Before diving into the Cognitive Actions, ensure you have the following:

  • An API key for accessing the Cognitive Actions platform.
  • Basic familiarity with making HTTP requests and handling JSON data.

Authentication generally involves passing your API key in the headers of your requests to access the Cognitive Actions functionalities.

Cognitive Actions Overview

Generate Image with Inpainting

The Generate Image with Inpainting action enables the creation of images through inpainting techniques, utilizing image-to-image processing. This action can be particularly useful when you want to modify existing images or generate images based on descriptive prompts. It supports various configurations, including image resolution, aspect ratios, and output formats.

Input:

The input for this action requires a JSON object that can include the following fields:

  • prompt (required): A descriptive string guiding the image generation.
  • mask (optional): URI of the image mask for inpainting mode.
  • seed (optional): Integer for random seed.
  • image (optional): URI of an existing image for image-to-image processing.
  • model (optional): Selects the inference model, default is dev.
  • width (optional): Custom width in pixels (256-1440).
  • height (optional): Custom height in pixels (256-1440).
  • fastMode (optional): Boolean to enable fast inference mode.
  • loraScale (optional): Scale factor for applying the main LoRA.
  • megapixels (optional): Approximate megapixels for the image.
  • aspectRatio (optional): Aspect ratio for the generated image.
  • imageFormat (optional): Format for the output image (webp, jpg, png).
  • outputCount (optional): Number of images to generate (1-4).
  • imageQuality (optional): Quality of output images (0-100).
  • guidanceScale (optional): Scale for the diffusion process (0-10).
  • additionalLora (optional): URI for additional LoRA weights.
  • promptStrength (optional): Strength of the prompt effect (0-1).
  • inferenceStepCount (optional): Number of denoising steps (1-50).
  • safetyCheckerDisabled (optional): Toggle for safety checks.

Example Input:

{
  "model": "dev",
  "prompt": "sante-ostris, the professional-looking man wearing a suit and glasses, holding a blank A4 paper horizontally with both hands. sante-kim has a straight posture and confident expression, with the A4 paper clearly being held in a landscape orientation. The background remains simple to keep the focus on the man and the paper, with the A4 sheet showing an empty space for text or drawing.",
  "loraScale": 1,
  "aspectRatio": "1:1",
  "imageFormat": "png",
  "outputCount": 2,
  "imageQuality": 90,
  "guidanceScale": 3.5,
  "promptStrength": 0.8,
  "inferenceStepCount": 28,
  "additionalLoraScale": 1
}

Output:

The action typically returns an array of URLs pointing to the generated images.

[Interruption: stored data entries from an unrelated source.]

/-- Class 0xC. -/
def decC (op d a b m : Nat) : Except Reject Instr :=
  match op with
  | 0 => needResv (d == 0 && m == 0) <| .ok (.hcfg (reg a) (reg b))
  | 1 => needResv (m % 64 == 0) <| withM d fun dR => .ok (.hins dR (reg a) (reg b) (bit (m / 64)))
  | 2 => needResv (m % 64 == 0) <| withM b fun bR => .ok (.hprb (reg d) (reg a) bR (bit (m / 64)))
  | 3 => needResv (b == 0 && m % 64 == 0) <| withM d fun dR => .ok (.hdel dR (reg a) (bit (m / 64)))
  | 4 => needResv (m / 4 % 16 == 0) <| withM d fun dR => withCode (HaccOp.ofCode (m % 4)) fun opC => .ok (.hacc dR (reg a) (reg b) (bit (m / 64)) opC)
  | 5 => needResv (b == 0 && m == 0) <| .ok (.hdrn (reg d) (reg a))
  | 16 => needResv (d == 0 && m == 0) <| .ok (.strike (reg a) (reg b))
  | 17 => needResv (m % 64 == 0) <| withM b fun bR => .ok (.lde (reg d) (reg a) bR (bit (m / 64)))
  | 18 => needResv (b == 0 && m == 0) <| .ok (.tsite (reg d) (reg a))
  | 19 => needResv (d == 0 && m == 0) <| .ok (.ttag (reg a) (reg b))
  | 20 => needResv (m == 0) <| .ok (.tremap (reg d) (reg a) (reg b))
  | 32 => needResv (m / 8 % 8 == 0) <| withPa d fun dR => .ok (.tapDot dR (reg a) (reg b) (bit (m / 64)) (BitVec.ofNat 3 (m % 8)))
  | 33 => needResv (a == 0 && b == 0 && m / 8 % 8 == 0) <| withPa d fun dR => .ok (.tapFin dR (bit (m / 64)) (BitVec.ofNat 3 (m % 8)))
  | 34 => needResv (m / 8 % 8 == 0) <| withPa a fun aR => .ok (.tapSteer (reg d) aR (reg b) (bit (m / 64)) (BitVec.ofNat 3 (m % 8)))
  | _ => .error .unassignedOp

/-- Class 0xD. -/
def decD (op d a b m : Nat) : Except Reject Instr :=
  match op with
  | 0 => needResv (b == 0 && m / 8 % 2 == 0) <| withCode (WFmt.ofCode (m % 8)) fun fmtC => .ok (.mlds (reg d) (reg a) (bit (m / 64)) (bit (m / 32 % 2)) (bit (m / 16 % 2)) fmtC)
  | 1 => needResv (a == 0 && b == 0 && m % 16 == 0) <| .ok (.mswap (reg d) (bit (m / 64)) (bit (m / 32 % 2)) (bit (m / 16 % 2)))
  | 2 => needResv (m / 4 % 4 == 0) <| withCode (MmacOp.ofCode (m % 4)) fun opC => .ok (.mmac (reg d) (reg a) (reg b) (bit (m / 64)) (bit (m / 32 % 2)) (bit (m / 16 % 2)) opC)
  | 3 => needResv (d == 0 && b == 0 && m % 16 == 0) <| .ok (.mfeed (reg a) (bit (m / 64)) (bit (m / 32 % 2)) (bit (m / 16 % 2)))
  | 4 => needResv (a == 0 && b == 0 && m % 16 == 0) <| .ok (.mpull (reg d) (bit (m / 64)) (bit (m / 32 % 2)) (bit (m / 16 % 2)))
  | 5 => needResv (m / 8 % 2 == 0) <| .ok (.vopacc (reg d) (reg a) (reg b) (bit (m / 64)) (bit (m / 32 % 2)) (bit (m / 16 % 2)) (BitVec.ofNat 3 (m % 8)))
  | 16 => needResv (d == 0 && b == 0 && m % 32 == 0) <| .ok (.xcopy (reg a) (bit (m / 64)) (bit (m / 32 % 2)))
  | 17 => needResv (d == 0 && b == 0 && m % 32 == 0) <| .ok (.xred (reg a) (bit (m / 64)) (bit (m / 32 % 2)))
  | 24 => needResv (m / 8 % 4 == 0) <| withSlot d fun dR => withCode (VWidth.ofCode (m % 8)) fun wC => .ok (.strcfg dR (reg a) (reg b) (bit (m / 64)) (bit (m / 32 % 2)) wC)
  | 25 => needResv (b == 0 && m % 16 == 0) <| withSlot a fun aR => .ok (.vldS (reg d) aR (bit (m / 64)) (bit (m / 32 % 2)) (bit (m / 16 % 2)))
  | 32 => needResv (a == 0 && b == 0 && m == 0) <| .ok (.tokpush (reg d))
  | 33 => needResv (a == 0 && b == 0 && m == 0) <| .ok (.tokpop (reg d))
  | _ => .error .unassignedOp

/-- Class 0x3: branch, jump, register-jump (R71). -/
def dec3 (w : Nat) : Except Reject Instr :=
  match field w 25 3 with
  | 0 => .ok (.beq (reg (field w 20 5)) (reg (field w 15 5)) (BitVec.ofNat 15 (field w 0 15)))
  | 1 => .ok (.bne (reg (field w 20 5)) (reg (field w 15 5)) (BitVec.ofNat 15 (field w 0 15)))
  | 2 => .ok (.blt (reg (field w 20 5)) (reg (field w 15 5)) (BitVec.ofNat 15 (field w 0 15)))
  | 3 => .ok (.bge (reg (field w 20 5)) (reg (field w 15 5)) (BitVec.ofNat 15 (field w 0 15)))
  | 4 => .ok (.bltu (reg (field w 20 5)) (reg (field w 15 5)) (BitVec.ofNat 15 (field w 0 15)))
  | 5 => .ok (.bgeu (reg (field w 20 5)) (reg (field w 15 5)) (BitVec.ofNat 15 (field w 0 15)))
  | 6 => .ok (.jal (reg (field w 20 5)) (BitVec.ofNat 20 (field w 0 20)))
  | 7 => .ok (.jalr (reg (field w 20 5)) (reg (field w 15 5)) (BitVec.ofNat 15 (field w 0 15)))
  | _ => .error .unassignedOp

/-- Class 0xA: the vector-memory format (R71, R76). -/
def decA (op d base ix m : Nat) : Except Reject Instr :=
  match op with
  | 0 => needResv (ix == 0) <| withCode (VWidth.ofCode (m / 64)) fun wC => withCode (Policy.ofCode (m / 4 % 4)) fun polC => .ok (.vld (reg d) (reg base) wC (bit (m / 32 % 2)) (bit (m / 16 % 2)) polC (bit (m / 2 % 2)) (bit (m % 2)))
  | 1 => withCode (VWidth.ofCode (m / 64)) fun wC => withCode (Policy.ofCode (m / 4 % 4)) fun polC => .ok (.vlds (reg d) (reg base) (reg ix) wC (bit (m / 32 % 2)) (bit (m / 16 % 2)) polC (bit (m / 2 % 2)) (bit (m % 2)))
  | 2 => withCode (VWidth.ofCode (m / 64)) fun wC => withCode (Policy.ofCode (m / 4 % 4)) fun polC => .ok (.vldx (reg d) (reg base) (reg ix) wC (bit (m / 32 % 2)) (bit (m / 16 % 2)) polC (bit (m / 2 % 2)) (bit (m % 2)))
  | 3 => needResv (ix == 0) <| withCode (VWidth.ofCode (m / 64)) fun wC => withCode (Policy.ofCode (m / 4 % 4)) fun polC => .ok (.vldff (reg d) (reg base) wC (bit (m / 32 % 2)) (bit (m / 16 % 2)) polC (bit (m / 2 % 2)) (bit (m % 2)))
  | 4 => withCode (VWidth.ofCode (m / 64)) fun wC => withCode (Policy.ofCode (m / 4 % 4)) fun polC => .ok (.vldxff (reg d) (reg base) (reg ix) wC (bit (m / 32 % 2)) (bit (m / 16 % 2)) polC (bit (m / 2 % 2)) (bit (m % 2)))
  | 5 => needResv (ix == 0 && m % 2 == 0) <| withCode (VWidth.ofCode (m / 64)) fun wC => withCode (Policy.ofCode (m / 4 % 4)) fun polC => .ok (.vst (reg d) (reg base) wC (bit (m / 32 % 2)) (bit (m / 16 % 2)) polC (bit (m / 2 % 2)))
  | 6 => needResv (m % 2 == 0) <| withCode (VWidth.ofCode (m / 64)) fun wC => withCode (Policy.ofCode (m / 4 % 4)) fun polC => .ok (.vsts (reg d) (reg base) (reg ix) wC (bit (m / 32 % 2)) (bit (m / 16 % 2)) polC (bit (m / 2 % 2)))
  | 7 => needResv (m % 2 == 0) <| withCode (VWidth.ofCode (m / 64)) fun wC => withCode (Policy.ofCode (m / 4 % 4)) fun polC => .ok (.vstx (reg d) (reg base) (reg ix) wC (bit (m / 32 % 2)) (bit (m / 16 % 2)) polC (bit (m / 2 % 2)))
  | 8 => withCode (VWidth.ofCode (m / 64)) fun wC => withCode (VamoOp.ofCode (m / 4 % 4 * 2 + m % 2)) fun opC => .ok (.vamo (reg d) (reg base) (reg ix) wC (bit (m / 32 % 2)) (bit (m / 16 % 2)) opC (bit (m / 2 % 2)))
  | 9 => needResv (m % 2 == 0 && m / 4 % 4 == 0 && m / 64 == 0) <| withM d fun dR => .ok (.vlock dR (reg base) (reg ix) (bit (m / 32 % 2)) (bit (m / 16 % 2)) (bit (m / 2 % 2)))
  | 10 => needResv (base == 0 && m % 2 == 0 && m / 4 % 4 == 0 && m / 32 == 0) <| withM d fun dR => .ok (.vunlock dR (reg ix) (bit (m / 16 % 2)) (bit (m / 2 % 2)))
  | 11 => needResv (ix == 0 && m % 4 == 0 && m / 32 == 0) <| withCode (Policy.ofCode (m / 4 % 4)) fun polC => .ok (.vsave (reg d) (reg base) (bit (m / 16 % 2)) polC)
  | 12 => needResv (ix == 0 && m % 4 == 0 && m / 32 == 0) <| withCode (Policy.ofCode (m / 4 % 4)) fun polC => .ok (.vrestore (reg d) (reg base) (bit (m / 16 % 2)) polC)
  | _ => .error .unassignedOp

/-- Class 0xE: the prefix word (R77). -/
def decE (w : Nat) : Except Reject Instr :=
  needResv (field w 0 16 == 0) <| withCode (CFile.ofCode (field w 21 2)) fun cf =>
    .ok (.pfx (BitVec.ofNat 3 (field w 25 3)) (bit (field w 24 1)) (bit (field w 23 1)) cf (reg (field w 16 5)))

/-- The fields of a word, before the conditions of `Instr.check`. -/
def decodeFields (w : Nat) : Except Reject Instr :=
  let op := field w 22 6
  let d := field w 17 5
  let a := field w 12 5
  let b := field w 7 5
  let m := field w 0 7
  match field w 28 4 with
  | 1 => dec1 op d a b m
  | 2 => dec2 op d a b m
  | 3 => dec3 w
  | 4 => dec4 op d a b m
  | 5 => dec5 op d a b m
  | 6 => dec6 op d a b m
  | 7 => dec7 op d a b m
  | 8 => dec8 op d a b m
  | 9 => dec9 op d a b m
  | 10 => decA (field w 24 4) (field w 19 5) (field w 14 5) (field w 9 5) (field w 0 9)
  | 11 => decB op d a b m
  | 12 => decC op d a b m
  | 13 => decD op d a b m
  | 14 => decE w
  | _ => .error .illegalClass

/-- The instruction a 32-bit word stands for, whichever thread decodes it (R84). -/
def decodeWord (w : BitVec 32) : Except Reject Instr :=
  match decodeFields w.toNat with
  | .error r => .error r
  | .ok i =>
    match i.check with
    | none => .ok i
    | some r => .error r

/-! ## Which thread runs which instruction (R83, R84, R116) -/

/-- CSR numbers only a supervisor thread reaches. -/
def csrSupervisor (n : Nat) : Bool := 0x400 ≤ n && n ≤ 0x4FF

/-- What a user thread does not run: supervisor-only ops and CSRs take PRIV, MCC-only ops ILLEGAL, and the partner
register of tokpush and tokpop is resv on a hart (R84, R281). -/
def userDenied : Instr → Option Denied
  | .tret | .ctxsave _ _ | .ctxload _ _ | .tlbinv _ _ => some .priv
  | .csrr _ n => if csrSupervisor n.toNat then some .priv else none
  | .csrw _ _ n | .csrs _ _ n | .csrc _ _ n =>
    if csrSupervisor n.toNat || n.toNat == 0x103 then some .priv else none
  | .mlds _ _ _ _ _ _ | .mswap _ _ _ _ | .mmac _ _ _ _ _ _ _ => some .illegal
  | .tokpush d | .tokpop d => if d = 0 then none else some .illegal
  | _ => none

/-- The ops a supervisor thread decodes: classes 0x1–0x4 and a subset of class 0x5 (R116). -/
def supRuns : Instr → Bool
  | .add _ _ _ | .sub _ _ _ | .mul _ _ _ | .mulh _ _ _ | .mulhu _ _ _ | .div _ _ _ | .divu _ _ _ | .rem _ _ _
  | .remu _ _ _ | .and _ _ _ | .or _ _ _ | .xor _ _ _ | .sll _ _ _ | .srl _ _ _ | .sra _ _ _ | .slt _ _ _
  | .sltu _ _ _ | .min _ _ _ | .max _ _ _ | .minu _ _ _ | .maxu _ _ _ | .clz _ _ | .ctz _ _ | .popc _ _
  | .rotl _ _ _ | .rotr _ _ _ | .ext _ _ _ _ _ | .fadd _ _ _ _ _ | .fsub _ _ _ _ _ | .fmul _ _ _ _ _
  | .fdiv _ _ _ _ _ | .fsqrt _ _ _ _ | .fmadd _ _ _ _ _ _ _ | .fmin _ _ _ _ | .fmax _ _ _ _ | .fcmp _ _ _ _ _
  | .fcvt _ _ _ _ _ | .fmv _ _ _ _ | .fclass _ _ _ | .addi _ _ _ | .andi _ _ _ | .ori _ _ _ | .xori _ _ _
  | .slli _ _ _ | .srli _ _ _ | .srai _ _ _ | .slti _ _ _ | .sltui _ _ _ | .lih _ _ | .pcadd _ _ | .beq _ _ _
  | .bne _ _ _ | .blt _ _ _ | .bge _ _ _ | .bltu _ _ _ | .bgeu _ _ _ | .jal _ _ | .jalr _ _ _ | .ldS8 _ _ _
  | .ldZ8 _ _ _ | .ldS16 _ _ _ | .ldZ16 _ _ _ | .ldS32 _ _ _ | .ldZ32 _ _ _ | .ld64 _ _ _ | .st8 _ _ _ | .st16 _ _ _
  | .st32 _ _ _ | .st64 _ _ _ | .fld16 _ _ _ | .fld32 _ _ _ | .fld64 _ _ _ | .fst16 _ _ _ | .fst32 _ _ _
  | .fst64 _ _ _ | .lda _ _ _ _ | .stl _ _ _ _ | .cas _ _ _ _ _ _ | .amoswap _ _ _ _ _ _ | .amoadd _ _ _ _ _ _
  | .amoand _ _ _ _ _ _ | .amoor _ _ _ _ _ _ | .amoxor _ _ _ _ _ _ | .amomin _ _ _ _ _ _ | .amomax _ _ _ _ _ _
  | .fence _ _ | .fenceSv | .vdrain | .lsync | .csrr _ _ | .csrw _ _ _ | .csrs _ _ _ | .csrc _ _ _ | .trap _ | .tret
  | .park _ | .launch _ _ | .waitge _ _ _ | .ctxsave _ _ | .ctxload _ _ | .tlbinv _ _ => true
  | _ => false

/-- The ops an MCC decodes (R83). -/
def mccRuns : Instr → Bool
  | .add _ _ _ | .sub _ _ _ | .mul _ _ _ | .mulh _ _ _ | .mulhu _ _ _ | .div _ _ _ | .divu _ _ _ | .rem _ _ _
  | .remu _ _ _ | .and _ _ _ | .or _ _ _ | .xor _ _ _ | .sll _ _ _ | .srl _ _ _ | .sra _ _ _ | .slt _ _ _
  | .sltu _ _ _ | .min _ _ _ | .max _ _ _ | .minu _ _ _ | .maxu _ _ _ | .clz _ _ | .ctz _ _ | .popc _ _
  | .rotl _ _ _ | .rotr _ _ _ | .ext _ _ _ _ _ | .addi _ _ _ | .andi _ _ _ | .ori _ _ _ | .xori _ _ _ | .slli _ _ _
  | .srli _ _ _ | .srai _ _ _ | .slti _ _ _ | .sltui _ _ _ | .lih _ _ | .pcadd _ _ | .beq _ _ _ | .bne _ _ _
  | .blt _ _ _ | .bge _ _ _ | .bltu _ _ _ | .bgeu _ _ _ | .jal _ _ | .jalr _ _ _ | .exit | .mlds _ _ _ _ _ _
  | .mswap _ _ _ _ | .mmac _ _ _ _ _ _ _ | .tokpush _ | .tokpop _ => true
  | _ => false

/-- Whether a thread runs an instruction that decodes, and the cause it takes otherwise (R84, R116). -/
def denied (k : ThreadKind) (i : Instr) : Option Denied :=
  match k with
  | .user => userDenied i
  | .sup => if supRuns i then none else some .illegal
  | .mcc => if mccRuns i then none else some .illegal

Here's a sample output:

[
  "https://assets.cognitiveactions.com/invocations/086e8ff4-9640-45ed-ba25-c0b02021158d/c7ba594d-5b73-4ecc-b7c6-fef26bcf430a.png",
  "https://assets.cognitiveactions.com/invocations/086e8ff4-9640-45ed-ba25-c0b02021158d/834f9a45-f556-49b0-8d9d-b8303d9720a6.png"
]

Conceptual Usage Example (Python): Here’s a conceptual Python code snippet illustrating how to invoke this action:

import requests
import json

# Replace with your Cognitive Actions API key and endpoint
COGNITIVE_ACTIONS_API_KEY = "YOUR_COGNITIVE_ACTIONS_API_KEY"
COGNITIVE_ACTIONS_EXECUTE_URL = "https://api.cognitiveactions.com/actions/execute"  # Hypothetical endpoint

action_id = "e2768cea-89a4-4398-8b33-584e968b74b7"  # Action ID for Generate Image with Inpainting

# Construct the input payload based on the action's requirements
payload = {
    "model": "dev",
    "prompt": "sante-ostris, the professional-looking man wearing a suit and glasses, holding a blank A4 paper horizontally with both hands. sante-kim has a straight posture and confident expression, with the A4 paper clearly being held in a landscape orientation. The background remains simple to keep the focus on the man and the paper, with the A4 sheet showing an empty space for text or drawing.",
    "loraScale": 1,
    "aspectRatio": "1:1",
    "imageFormat": "png",
    "outputCount": 2,
    "imageQuality": 90,
    "guidanceScale": 3.5,
    "promptStrength": 0.8,
    "inferenceStepCount": 28,
    "additionalLoraScale": 1
}

headers = {
    "Authorization": f"Bearer {COGNITIVE_ACTIONS_API_KEY}",
    "Content-Type": "application/json"
}

try:
    response = requests.post(
        COGNITIVE_ACTIONS_EXECUTE_URL,
        headers=headers,
        json={"action_id": action_id, "inputs": payload}  # Hypothetical structure
    )
    response.raise_for_status()  # Raise an exception for bad status codes (4xx or 5xx)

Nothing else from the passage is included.